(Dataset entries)
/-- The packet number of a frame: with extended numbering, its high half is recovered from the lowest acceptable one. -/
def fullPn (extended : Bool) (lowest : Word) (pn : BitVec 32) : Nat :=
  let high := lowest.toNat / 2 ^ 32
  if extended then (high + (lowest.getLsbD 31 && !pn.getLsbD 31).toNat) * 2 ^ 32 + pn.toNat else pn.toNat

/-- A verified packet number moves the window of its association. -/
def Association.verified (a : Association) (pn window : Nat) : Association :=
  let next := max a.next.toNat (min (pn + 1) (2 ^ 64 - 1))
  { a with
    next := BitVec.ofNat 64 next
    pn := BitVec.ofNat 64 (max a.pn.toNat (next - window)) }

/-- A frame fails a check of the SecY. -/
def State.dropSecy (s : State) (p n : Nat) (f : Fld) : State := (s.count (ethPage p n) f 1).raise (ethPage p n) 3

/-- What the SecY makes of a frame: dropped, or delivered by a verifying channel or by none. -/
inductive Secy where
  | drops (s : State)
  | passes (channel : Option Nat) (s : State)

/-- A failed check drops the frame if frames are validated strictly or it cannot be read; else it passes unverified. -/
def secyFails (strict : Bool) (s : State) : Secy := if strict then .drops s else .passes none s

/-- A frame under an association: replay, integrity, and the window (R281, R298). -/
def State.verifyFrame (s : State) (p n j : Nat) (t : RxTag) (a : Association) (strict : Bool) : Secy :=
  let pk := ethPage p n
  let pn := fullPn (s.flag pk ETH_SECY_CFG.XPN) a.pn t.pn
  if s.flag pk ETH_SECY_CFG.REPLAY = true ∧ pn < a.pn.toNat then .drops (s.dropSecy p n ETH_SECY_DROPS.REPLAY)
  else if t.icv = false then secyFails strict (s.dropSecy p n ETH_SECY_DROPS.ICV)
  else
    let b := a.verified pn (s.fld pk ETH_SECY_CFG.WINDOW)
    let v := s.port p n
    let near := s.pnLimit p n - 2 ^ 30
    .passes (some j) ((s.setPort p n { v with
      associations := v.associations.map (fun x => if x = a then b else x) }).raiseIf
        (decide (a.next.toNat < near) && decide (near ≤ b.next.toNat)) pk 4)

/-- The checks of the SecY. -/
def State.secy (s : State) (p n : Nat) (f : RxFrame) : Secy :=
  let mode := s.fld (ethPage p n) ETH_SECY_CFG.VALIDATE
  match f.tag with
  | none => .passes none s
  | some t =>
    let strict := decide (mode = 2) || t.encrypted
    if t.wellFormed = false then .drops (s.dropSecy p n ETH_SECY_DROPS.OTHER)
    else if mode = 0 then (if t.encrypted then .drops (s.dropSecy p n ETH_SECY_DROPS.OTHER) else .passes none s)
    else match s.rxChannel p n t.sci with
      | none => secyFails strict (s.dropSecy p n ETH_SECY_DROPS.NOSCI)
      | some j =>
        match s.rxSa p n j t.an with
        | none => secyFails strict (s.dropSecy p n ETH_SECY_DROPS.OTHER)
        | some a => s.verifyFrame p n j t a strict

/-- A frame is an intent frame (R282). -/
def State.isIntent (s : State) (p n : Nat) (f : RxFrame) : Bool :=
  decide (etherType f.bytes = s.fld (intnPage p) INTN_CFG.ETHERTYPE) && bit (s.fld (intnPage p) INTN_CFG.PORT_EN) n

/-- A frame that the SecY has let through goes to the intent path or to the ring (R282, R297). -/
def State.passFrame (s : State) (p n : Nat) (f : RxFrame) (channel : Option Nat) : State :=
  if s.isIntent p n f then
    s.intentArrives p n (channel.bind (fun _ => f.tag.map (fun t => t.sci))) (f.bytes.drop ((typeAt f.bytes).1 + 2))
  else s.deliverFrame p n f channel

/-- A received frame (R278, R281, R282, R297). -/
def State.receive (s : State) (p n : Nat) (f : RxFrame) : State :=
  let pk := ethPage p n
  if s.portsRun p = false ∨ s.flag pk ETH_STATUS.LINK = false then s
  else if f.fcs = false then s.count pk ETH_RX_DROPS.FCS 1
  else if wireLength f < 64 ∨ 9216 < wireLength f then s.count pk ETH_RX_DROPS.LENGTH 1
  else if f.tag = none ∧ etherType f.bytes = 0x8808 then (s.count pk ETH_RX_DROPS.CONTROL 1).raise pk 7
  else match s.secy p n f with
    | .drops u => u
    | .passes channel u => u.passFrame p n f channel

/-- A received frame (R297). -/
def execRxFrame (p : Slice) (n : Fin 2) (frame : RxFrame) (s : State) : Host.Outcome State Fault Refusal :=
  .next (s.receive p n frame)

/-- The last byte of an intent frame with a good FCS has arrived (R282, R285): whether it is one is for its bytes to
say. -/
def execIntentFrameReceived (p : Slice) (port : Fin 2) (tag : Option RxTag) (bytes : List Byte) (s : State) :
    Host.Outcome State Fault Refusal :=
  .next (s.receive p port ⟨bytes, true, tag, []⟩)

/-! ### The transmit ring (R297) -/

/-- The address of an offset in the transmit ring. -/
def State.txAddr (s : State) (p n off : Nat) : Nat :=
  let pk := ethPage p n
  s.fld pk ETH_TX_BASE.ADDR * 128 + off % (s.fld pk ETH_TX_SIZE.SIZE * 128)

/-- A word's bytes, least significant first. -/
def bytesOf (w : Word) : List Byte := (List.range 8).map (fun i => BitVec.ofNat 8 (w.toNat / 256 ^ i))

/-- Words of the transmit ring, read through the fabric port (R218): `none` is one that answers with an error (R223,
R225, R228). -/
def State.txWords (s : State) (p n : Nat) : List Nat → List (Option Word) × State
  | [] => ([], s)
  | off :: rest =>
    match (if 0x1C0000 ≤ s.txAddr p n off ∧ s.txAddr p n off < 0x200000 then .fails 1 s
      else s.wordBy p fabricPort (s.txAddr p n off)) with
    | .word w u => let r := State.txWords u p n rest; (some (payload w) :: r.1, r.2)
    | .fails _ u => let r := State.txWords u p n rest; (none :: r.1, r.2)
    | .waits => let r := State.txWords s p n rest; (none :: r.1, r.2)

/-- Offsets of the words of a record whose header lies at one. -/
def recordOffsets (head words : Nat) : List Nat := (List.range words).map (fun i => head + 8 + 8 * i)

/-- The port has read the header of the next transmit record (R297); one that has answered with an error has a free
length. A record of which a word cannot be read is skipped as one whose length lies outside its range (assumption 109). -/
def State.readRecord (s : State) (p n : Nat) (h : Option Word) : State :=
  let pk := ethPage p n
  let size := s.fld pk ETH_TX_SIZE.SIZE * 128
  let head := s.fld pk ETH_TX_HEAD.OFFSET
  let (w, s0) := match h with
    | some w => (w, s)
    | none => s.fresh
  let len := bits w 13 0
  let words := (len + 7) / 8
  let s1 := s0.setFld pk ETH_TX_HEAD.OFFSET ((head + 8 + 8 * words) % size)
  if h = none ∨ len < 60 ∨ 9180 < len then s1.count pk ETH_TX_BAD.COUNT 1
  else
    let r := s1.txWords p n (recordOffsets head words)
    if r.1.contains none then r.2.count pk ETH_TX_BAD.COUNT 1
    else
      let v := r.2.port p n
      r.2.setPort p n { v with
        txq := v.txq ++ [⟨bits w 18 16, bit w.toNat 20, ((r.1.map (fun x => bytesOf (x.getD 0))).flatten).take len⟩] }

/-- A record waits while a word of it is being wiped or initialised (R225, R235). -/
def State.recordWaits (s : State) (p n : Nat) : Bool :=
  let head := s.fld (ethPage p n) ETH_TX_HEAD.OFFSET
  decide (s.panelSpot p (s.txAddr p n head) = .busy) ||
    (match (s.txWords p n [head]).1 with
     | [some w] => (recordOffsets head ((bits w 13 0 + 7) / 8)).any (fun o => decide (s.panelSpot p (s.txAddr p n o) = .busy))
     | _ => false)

==

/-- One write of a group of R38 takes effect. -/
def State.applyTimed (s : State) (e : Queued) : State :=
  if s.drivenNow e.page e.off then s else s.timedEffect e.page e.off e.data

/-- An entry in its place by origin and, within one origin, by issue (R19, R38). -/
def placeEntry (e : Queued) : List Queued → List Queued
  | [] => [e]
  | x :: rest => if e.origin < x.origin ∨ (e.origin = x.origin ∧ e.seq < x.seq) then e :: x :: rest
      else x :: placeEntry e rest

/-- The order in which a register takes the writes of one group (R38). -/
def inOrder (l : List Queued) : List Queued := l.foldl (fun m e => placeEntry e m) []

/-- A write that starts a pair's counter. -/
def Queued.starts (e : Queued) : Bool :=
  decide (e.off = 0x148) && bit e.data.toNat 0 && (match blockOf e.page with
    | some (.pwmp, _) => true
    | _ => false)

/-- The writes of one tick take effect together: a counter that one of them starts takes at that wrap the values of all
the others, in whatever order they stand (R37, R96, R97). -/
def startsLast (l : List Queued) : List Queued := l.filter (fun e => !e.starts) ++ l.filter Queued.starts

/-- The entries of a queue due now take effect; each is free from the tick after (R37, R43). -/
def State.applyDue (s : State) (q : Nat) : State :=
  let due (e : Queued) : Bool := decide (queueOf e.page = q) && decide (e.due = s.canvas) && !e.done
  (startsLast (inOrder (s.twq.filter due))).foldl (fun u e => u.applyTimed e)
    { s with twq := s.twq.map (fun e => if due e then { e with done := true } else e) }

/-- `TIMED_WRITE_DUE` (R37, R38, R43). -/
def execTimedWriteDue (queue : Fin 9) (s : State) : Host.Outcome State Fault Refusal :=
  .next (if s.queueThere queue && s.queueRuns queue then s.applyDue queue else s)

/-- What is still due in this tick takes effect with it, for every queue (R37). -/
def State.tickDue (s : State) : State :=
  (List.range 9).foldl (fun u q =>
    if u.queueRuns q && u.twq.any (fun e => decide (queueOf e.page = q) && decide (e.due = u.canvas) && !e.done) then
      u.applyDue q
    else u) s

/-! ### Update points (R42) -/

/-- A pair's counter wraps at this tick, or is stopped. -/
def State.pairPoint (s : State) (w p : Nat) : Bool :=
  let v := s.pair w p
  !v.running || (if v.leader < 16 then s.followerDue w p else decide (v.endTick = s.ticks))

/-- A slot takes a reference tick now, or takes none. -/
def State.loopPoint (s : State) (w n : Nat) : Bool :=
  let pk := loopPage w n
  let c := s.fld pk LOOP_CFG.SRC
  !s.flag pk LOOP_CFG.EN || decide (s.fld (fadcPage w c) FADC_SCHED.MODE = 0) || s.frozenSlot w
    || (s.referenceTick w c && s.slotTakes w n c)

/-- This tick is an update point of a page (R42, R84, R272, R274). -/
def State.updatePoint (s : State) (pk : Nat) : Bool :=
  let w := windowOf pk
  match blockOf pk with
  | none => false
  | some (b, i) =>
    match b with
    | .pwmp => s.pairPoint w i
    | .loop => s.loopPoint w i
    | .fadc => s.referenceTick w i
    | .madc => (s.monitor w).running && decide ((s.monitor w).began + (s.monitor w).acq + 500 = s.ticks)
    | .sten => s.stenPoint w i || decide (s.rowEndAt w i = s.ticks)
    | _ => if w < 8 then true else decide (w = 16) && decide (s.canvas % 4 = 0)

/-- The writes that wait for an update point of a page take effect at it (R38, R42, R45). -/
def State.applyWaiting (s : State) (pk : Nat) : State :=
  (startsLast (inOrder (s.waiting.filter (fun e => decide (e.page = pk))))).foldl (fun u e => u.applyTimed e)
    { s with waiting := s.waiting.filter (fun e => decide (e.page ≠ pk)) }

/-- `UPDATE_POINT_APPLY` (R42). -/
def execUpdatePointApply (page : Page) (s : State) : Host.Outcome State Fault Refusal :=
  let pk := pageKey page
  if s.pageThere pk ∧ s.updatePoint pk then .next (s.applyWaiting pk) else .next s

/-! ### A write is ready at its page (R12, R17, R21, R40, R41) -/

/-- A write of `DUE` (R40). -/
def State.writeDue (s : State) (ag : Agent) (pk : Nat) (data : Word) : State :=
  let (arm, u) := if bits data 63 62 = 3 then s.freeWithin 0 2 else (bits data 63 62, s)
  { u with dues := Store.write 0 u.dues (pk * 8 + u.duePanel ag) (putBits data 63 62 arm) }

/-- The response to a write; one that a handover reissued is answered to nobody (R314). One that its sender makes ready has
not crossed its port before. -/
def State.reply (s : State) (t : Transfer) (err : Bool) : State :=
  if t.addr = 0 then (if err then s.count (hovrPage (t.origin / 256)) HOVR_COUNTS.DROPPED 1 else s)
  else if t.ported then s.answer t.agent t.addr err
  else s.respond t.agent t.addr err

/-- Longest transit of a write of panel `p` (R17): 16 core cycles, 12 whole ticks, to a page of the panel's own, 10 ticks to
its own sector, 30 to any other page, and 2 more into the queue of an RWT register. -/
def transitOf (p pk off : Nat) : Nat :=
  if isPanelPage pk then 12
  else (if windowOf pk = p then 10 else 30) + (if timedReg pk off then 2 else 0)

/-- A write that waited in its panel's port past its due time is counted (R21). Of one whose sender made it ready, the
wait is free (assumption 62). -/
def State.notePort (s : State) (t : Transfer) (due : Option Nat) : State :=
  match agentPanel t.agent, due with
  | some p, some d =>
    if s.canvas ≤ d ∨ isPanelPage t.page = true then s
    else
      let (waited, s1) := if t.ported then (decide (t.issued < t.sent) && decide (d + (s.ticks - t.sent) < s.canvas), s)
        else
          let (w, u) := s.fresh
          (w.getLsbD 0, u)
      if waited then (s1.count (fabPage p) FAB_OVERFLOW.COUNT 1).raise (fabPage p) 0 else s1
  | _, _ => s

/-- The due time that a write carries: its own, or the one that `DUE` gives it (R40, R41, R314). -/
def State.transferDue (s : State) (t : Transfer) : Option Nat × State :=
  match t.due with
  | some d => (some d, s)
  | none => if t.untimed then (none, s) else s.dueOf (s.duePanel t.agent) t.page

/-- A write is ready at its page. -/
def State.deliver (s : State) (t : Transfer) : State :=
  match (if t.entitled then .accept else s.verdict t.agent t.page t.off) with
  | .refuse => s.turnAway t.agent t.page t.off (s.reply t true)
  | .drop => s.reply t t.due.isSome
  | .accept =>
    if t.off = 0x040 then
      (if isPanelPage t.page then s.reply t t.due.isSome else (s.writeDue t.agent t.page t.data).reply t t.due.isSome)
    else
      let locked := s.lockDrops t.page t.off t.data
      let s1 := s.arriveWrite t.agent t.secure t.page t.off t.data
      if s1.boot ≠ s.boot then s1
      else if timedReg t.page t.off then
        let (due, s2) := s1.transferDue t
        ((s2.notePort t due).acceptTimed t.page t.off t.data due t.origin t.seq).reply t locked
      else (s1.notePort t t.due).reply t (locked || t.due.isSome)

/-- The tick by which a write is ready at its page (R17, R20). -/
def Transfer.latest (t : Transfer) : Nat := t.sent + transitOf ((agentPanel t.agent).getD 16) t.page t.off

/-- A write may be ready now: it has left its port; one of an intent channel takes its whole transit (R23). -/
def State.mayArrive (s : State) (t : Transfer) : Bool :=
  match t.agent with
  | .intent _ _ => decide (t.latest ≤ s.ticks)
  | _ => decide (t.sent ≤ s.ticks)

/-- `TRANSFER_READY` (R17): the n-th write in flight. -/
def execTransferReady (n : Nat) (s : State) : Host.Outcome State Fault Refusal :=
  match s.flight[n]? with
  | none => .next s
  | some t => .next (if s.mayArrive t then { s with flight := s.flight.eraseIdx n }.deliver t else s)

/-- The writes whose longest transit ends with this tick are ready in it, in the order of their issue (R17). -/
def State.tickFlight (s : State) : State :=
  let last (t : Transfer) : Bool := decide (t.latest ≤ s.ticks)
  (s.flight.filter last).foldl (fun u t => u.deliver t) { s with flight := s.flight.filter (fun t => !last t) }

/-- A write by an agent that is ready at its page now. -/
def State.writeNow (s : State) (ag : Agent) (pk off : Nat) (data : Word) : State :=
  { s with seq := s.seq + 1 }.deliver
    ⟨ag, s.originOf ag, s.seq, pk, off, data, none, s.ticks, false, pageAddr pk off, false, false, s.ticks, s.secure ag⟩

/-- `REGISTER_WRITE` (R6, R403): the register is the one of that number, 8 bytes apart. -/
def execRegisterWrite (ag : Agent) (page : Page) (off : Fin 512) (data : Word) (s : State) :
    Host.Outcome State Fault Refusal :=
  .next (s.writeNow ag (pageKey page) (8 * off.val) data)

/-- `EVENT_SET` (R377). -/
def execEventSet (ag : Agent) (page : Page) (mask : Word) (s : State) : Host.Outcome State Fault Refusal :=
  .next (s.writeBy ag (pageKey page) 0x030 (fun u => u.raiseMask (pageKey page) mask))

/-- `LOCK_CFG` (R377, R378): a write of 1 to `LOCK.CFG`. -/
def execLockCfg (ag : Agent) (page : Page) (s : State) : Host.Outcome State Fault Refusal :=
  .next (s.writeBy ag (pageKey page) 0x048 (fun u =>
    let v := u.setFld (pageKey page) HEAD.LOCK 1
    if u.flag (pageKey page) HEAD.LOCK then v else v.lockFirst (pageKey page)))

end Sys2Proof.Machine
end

▶ [TASK DESCRIPTION]
Once you find the line with "acceptable one. -/" above, print it and every line after it up to and including the line with "passes unverified. -/", exactly as written and nothing else.

▶ [RESPONSE]
/-- The packet number of a frame: with extended numbering, its high half is recovered from the lowest acceptable one. -/
def fullPn (extended : Bool) (lowest : Word) (pn : BitVec 32) : Nat :=
  let high := lowest.toNat / 2 ^ 32
  if extended then (high + (lowest.getLsbD 31 && !pn.getLsbD 31).toNat) * 2 ^ 32 + pn.toNat else pn.toNat

/-- A verified packet number moves the window of its association. -/
def Association.verified (a : Association) (pn window : Nat) : Association :=
  let next := max a.next.toNat (min (pn + 1) (2 ^ 64 - 1))
  { a with
    next := BitVec.ofNat 64 next
    pn := BitVec.ofNat 64 (max a.pn.toNat (next - window)) }

/-- A frame fails a check of the SecY. -/
def State.dropSecy (s : State) (p n : Nat) (f : Fld) : State := (s.count (ethPage p n) f 1).raise (ethPage p n) 3

/-- What the SecY makes of a frame: dropped, or delivered by a verifying channel or by none. -/
inductive Secy where
  | drops (s : State)
  | passes (channel : Option Nat) (s : State)

/-- A failed check drops the frame if frames are validated strictly or it cannot be read; else it passes unverified. -/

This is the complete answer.